**Task directions**
Among the entries below, take the line with "(updIse f s).fbm = s.fbm := rfl" and the line with "(updPbu f s).ise = s.ise := rfl", and output them and every line between them exactly, with nothing else.

**Provided information**
= = = =
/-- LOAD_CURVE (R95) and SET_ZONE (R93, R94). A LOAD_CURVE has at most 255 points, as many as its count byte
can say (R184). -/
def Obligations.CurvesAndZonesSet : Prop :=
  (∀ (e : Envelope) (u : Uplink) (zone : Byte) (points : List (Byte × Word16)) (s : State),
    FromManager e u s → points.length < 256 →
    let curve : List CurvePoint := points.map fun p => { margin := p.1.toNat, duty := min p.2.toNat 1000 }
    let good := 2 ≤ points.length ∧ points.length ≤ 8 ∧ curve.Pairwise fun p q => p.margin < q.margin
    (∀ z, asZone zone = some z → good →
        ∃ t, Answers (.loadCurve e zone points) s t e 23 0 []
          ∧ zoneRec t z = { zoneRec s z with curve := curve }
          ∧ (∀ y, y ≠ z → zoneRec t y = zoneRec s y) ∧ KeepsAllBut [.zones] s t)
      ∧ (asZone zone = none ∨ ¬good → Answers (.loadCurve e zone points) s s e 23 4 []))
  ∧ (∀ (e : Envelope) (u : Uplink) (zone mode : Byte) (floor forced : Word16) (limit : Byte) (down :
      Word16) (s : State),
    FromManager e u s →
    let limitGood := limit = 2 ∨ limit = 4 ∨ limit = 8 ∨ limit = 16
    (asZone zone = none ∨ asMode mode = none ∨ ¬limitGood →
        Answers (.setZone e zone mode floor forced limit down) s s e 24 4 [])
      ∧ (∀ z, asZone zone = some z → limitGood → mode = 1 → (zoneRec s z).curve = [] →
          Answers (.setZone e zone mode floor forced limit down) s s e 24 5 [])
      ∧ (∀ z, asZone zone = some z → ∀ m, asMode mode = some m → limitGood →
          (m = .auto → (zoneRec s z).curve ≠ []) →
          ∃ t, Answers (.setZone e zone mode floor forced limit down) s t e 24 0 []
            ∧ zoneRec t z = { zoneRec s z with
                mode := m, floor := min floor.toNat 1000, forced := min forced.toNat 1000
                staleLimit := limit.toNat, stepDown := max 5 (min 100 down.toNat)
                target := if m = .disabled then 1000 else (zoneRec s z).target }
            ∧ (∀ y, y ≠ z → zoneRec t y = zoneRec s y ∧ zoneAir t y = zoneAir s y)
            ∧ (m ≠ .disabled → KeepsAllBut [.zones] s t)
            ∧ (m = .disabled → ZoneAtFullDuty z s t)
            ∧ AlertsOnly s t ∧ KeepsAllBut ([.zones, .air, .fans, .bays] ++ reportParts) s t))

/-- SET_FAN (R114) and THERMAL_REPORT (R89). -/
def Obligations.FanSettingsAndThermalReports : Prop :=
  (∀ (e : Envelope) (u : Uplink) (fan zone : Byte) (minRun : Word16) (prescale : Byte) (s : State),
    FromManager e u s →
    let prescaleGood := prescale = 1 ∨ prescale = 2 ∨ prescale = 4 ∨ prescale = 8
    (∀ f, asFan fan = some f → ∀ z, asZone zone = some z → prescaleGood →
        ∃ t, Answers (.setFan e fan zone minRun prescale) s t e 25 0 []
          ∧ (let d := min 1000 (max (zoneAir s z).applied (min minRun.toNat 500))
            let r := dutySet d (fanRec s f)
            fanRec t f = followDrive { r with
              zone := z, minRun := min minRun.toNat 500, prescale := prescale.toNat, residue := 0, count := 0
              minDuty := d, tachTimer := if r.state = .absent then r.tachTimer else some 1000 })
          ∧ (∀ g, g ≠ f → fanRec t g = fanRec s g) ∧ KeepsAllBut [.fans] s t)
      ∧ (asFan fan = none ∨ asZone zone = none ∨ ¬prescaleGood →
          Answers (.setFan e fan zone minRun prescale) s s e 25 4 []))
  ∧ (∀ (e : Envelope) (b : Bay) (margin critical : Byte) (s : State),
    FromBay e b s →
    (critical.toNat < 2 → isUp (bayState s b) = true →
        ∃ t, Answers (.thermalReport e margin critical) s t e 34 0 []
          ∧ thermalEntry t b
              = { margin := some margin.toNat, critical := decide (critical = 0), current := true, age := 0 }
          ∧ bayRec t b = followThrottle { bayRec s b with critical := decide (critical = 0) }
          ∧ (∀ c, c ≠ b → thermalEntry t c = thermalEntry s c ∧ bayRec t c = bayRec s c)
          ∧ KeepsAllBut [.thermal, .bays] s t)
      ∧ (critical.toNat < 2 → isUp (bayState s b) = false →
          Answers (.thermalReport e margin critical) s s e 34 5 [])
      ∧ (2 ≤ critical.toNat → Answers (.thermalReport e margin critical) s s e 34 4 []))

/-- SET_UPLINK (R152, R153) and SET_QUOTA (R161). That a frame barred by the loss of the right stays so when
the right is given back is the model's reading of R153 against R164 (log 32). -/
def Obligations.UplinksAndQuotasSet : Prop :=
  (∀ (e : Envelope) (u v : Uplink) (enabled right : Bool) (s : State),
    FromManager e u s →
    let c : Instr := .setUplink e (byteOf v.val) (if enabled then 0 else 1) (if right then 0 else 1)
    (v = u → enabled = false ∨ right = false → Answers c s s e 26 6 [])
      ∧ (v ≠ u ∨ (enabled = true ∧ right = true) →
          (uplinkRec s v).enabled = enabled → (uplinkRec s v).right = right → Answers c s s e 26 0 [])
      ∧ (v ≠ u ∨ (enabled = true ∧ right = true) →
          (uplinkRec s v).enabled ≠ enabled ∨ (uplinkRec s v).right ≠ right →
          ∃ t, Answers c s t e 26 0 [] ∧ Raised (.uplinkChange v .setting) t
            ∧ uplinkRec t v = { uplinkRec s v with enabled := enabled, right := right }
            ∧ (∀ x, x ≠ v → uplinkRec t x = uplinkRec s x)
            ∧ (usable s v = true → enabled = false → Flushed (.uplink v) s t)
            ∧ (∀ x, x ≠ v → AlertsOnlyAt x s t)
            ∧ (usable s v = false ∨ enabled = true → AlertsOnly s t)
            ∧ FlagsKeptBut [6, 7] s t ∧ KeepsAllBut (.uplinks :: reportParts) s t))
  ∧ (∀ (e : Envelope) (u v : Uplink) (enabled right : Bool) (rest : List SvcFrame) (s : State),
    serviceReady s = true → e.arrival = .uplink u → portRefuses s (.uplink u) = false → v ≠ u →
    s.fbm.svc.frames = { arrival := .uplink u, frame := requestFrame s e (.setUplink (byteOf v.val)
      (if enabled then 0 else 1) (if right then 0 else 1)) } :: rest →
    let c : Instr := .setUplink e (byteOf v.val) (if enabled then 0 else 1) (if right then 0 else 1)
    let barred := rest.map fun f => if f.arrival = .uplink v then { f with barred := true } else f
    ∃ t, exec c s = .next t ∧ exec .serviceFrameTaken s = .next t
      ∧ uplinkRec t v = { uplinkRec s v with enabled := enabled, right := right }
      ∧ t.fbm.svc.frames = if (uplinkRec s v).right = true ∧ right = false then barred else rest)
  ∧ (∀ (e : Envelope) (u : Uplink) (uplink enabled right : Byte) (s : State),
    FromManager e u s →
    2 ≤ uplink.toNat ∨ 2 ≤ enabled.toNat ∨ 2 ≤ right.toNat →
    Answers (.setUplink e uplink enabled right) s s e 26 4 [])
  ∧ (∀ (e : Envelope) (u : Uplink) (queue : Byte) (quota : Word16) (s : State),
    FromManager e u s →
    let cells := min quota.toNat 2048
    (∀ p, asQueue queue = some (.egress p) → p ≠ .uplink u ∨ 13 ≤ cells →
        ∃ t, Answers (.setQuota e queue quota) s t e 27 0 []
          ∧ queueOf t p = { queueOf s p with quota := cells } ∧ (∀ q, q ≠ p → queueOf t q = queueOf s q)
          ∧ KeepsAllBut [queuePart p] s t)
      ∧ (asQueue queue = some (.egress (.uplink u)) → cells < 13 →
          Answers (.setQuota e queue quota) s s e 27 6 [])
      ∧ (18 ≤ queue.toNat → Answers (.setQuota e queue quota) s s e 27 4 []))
= = = =
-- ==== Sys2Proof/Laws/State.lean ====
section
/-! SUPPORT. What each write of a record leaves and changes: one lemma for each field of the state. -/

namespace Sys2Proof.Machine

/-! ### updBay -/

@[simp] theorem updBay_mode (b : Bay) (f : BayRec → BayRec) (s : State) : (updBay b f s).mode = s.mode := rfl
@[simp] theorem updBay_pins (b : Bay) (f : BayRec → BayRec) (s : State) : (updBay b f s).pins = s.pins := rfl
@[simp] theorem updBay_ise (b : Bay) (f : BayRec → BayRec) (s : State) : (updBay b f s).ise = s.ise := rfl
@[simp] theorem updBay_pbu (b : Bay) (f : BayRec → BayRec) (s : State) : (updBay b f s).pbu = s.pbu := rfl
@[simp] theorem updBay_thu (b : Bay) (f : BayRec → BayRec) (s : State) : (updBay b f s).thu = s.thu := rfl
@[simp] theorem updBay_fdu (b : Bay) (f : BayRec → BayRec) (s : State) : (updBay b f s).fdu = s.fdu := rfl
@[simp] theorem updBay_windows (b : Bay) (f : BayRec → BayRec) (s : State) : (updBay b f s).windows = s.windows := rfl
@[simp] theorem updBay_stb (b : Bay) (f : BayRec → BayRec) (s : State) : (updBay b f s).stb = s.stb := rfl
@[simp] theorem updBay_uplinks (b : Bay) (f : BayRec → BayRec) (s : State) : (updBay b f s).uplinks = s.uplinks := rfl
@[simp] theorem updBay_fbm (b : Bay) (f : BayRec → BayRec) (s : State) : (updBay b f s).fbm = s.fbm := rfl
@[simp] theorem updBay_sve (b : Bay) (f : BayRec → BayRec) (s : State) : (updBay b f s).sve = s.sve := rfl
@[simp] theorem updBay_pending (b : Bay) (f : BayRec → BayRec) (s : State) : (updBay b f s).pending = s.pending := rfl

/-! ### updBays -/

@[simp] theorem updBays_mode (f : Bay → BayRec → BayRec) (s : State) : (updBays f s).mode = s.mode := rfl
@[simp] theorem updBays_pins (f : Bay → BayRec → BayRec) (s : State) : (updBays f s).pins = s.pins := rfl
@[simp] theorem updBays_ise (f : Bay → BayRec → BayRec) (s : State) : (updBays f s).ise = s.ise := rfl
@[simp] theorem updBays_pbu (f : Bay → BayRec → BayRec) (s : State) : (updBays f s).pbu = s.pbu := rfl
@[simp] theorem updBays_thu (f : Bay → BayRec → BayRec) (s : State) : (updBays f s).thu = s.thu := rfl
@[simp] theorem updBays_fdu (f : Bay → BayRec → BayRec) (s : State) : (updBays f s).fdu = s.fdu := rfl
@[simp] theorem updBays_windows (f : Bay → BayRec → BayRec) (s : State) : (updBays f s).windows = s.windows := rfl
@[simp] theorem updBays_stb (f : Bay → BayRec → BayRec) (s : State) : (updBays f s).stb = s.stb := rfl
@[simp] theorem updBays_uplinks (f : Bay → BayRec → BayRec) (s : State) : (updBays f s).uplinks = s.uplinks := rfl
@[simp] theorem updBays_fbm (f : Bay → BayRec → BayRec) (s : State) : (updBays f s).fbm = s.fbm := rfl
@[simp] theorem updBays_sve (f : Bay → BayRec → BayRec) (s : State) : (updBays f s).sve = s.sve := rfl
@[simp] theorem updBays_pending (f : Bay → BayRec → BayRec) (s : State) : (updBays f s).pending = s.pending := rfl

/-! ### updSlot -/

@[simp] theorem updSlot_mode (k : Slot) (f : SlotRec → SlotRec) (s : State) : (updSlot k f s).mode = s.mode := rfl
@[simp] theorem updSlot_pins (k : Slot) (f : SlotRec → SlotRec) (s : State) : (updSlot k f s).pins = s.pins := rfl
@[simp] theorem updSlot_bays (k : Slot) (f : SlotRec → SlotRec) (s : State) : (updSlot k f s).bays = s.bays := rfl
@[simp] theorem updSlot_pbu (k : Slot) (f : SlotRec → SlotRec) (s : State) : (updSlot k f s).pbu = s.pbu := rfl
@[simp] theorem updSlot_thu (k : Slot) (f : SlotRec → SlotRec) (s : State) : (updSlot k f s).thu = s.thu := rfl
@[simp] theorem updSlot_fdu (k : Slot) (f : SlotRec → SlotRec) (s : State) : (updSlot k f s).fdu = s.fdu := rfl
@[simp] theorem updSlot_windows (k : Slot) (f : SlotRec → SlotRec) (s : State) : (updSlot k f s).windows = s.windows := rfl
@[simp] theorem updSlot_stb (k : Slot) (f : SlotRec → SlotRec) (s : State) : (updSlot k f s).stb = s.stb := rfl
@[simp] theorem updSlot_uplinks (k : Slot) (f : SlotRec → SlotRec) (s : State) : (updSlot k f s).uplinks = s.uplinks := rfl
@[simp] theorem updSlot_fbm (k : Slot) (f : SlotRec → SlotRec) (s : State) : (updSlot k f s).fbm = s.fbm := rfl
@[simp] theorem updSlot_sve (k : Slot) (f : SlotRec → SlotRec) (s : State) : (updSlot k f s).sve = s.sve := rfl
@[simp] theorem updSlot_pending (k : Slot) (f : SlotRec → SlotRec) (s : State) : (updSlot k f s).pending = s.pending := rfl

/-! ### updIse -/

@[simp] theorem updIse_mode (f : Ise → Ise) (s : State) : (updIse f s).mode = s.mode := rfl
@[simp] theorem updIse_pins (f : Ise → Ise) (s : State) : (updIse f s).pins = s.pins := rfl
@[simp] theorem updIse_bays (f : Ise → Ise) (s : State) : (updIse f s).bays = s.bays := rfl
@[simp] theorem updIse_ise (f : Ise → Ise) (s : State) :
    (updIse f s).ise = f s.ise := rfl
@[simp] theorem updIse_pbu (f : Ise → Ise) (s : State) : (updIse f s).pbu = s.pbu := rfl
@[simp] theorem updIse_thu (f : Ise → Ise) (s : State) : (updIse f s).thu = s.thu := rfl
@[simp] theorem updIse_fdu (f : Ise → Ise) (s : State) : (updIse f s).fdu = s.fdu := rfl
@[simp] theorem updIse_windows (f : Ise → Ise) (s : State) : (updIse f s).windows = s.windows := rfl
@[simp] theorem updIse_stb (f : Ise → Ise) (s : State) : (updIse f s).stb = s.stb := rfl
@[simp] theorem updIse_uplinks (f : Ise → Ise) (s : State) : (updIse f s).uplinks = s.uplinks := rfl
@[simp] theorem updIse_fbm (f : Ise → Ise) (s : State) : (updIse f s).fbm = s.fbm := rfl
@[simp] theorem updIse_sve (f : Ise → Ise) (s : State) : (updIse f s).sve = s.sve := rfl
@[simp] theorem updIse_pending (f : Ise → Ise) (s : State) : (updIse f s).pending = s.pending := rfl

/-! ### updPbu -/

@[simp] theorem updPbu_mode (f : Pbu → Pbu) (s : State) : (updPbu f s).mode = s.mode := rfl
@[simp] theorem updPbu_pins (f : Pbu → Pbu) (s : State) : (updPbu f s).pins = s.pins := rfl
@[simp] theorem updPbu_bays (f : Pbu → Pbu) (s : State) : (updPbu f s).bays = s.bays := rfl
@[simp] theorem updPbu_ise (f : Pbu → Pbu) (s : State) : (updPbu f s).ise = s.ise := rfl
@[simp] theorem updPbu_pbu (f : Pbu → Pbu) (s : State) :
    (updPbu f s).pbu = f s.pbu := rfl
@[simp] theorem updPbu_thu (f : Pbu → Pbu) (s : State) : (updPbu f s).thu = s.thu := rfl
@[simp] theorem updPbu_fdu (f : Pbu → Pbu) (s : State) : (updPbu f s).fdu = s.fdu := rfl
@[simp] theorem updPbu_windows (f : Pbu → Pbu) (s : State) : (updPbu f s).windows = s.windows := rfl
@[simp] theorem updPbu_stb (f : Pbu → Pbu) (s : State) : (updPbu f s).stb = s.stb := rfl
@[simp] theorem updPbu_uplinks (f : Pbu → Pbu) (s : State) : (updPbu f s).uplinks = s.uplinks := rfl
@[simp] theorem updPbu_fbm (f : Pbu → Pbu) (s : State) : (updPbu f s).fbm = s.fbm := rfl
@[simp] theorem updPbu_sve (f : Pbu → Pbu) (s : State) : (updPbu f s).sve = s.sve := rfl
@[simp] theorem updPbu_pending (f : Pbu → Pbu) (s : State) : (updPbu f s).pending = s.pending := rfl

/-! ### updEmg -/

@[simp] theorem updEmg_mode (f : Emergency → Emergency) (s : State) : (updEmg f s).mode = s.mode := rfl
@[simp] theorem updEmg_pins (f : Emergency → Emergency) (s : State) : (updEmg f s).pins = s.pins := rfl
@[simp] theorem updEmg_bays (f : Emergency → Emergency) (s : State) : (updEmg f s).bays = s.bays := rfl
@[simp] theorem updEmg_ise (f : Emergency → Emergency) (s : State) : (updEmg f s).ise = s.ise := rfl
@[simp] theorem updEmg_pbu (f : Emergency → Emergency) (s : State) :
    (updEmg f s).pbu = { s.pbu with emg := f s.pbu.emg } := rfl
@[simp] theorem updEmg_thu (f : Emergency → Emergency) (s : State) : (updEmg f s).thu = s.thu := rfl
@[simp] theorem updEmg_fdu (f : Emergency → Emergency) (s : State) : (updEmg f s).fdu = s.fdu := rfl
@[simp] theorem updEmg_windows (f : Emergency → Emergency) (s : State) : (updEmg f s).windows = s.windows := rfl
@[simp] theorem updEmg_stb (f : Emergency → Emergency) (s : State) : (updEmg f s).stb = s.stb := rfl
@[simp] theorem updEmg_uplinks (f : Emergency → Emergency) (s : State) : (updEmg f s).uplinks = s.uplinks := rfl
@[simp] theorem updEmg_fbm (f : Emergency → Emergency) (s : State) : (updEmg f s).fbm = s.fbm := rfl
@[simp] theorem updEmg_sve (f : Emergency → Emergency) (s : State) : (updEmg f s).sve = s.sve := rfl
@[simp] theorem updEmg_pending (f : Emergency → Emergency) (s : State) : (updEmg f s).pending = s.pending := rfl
= = = =
**Response area**
@[simp] theorem updIse_fbm (f : Ise → Ise) (s : State) : (updIse f s).fbm = s.fbm := rfl
@[simp] theorem updIse_sve (f : Ise → Ise) (s : State) : (updIse f s).sve = s.sve := rfl
@[simp] theorem updIse_pending (f : Ise → Ise) (s : State) : (updIse f s).pending = s.pending := rfl

/-! ### updPbu -/

@[simp] theorem updPbu_mode (f : Pbu → Pbu) (s : State) : (updPbu f s).mode = s.mode := rfl
@[simp] theorem updPbu_pins (f : Pbu → Pbu) (s : State) : (updPbu f s).pins = s.pins := rfl
@[simp] theorem updPbu_bays (f : Pbu → Pbu) (s : State) : (updPbu f s).bays = s.bays := rfl
@[simp] theorem updPbu_ise (f : Pbu → Pbu) (s : State) : (updPbu f s).ise = s.ise := rfl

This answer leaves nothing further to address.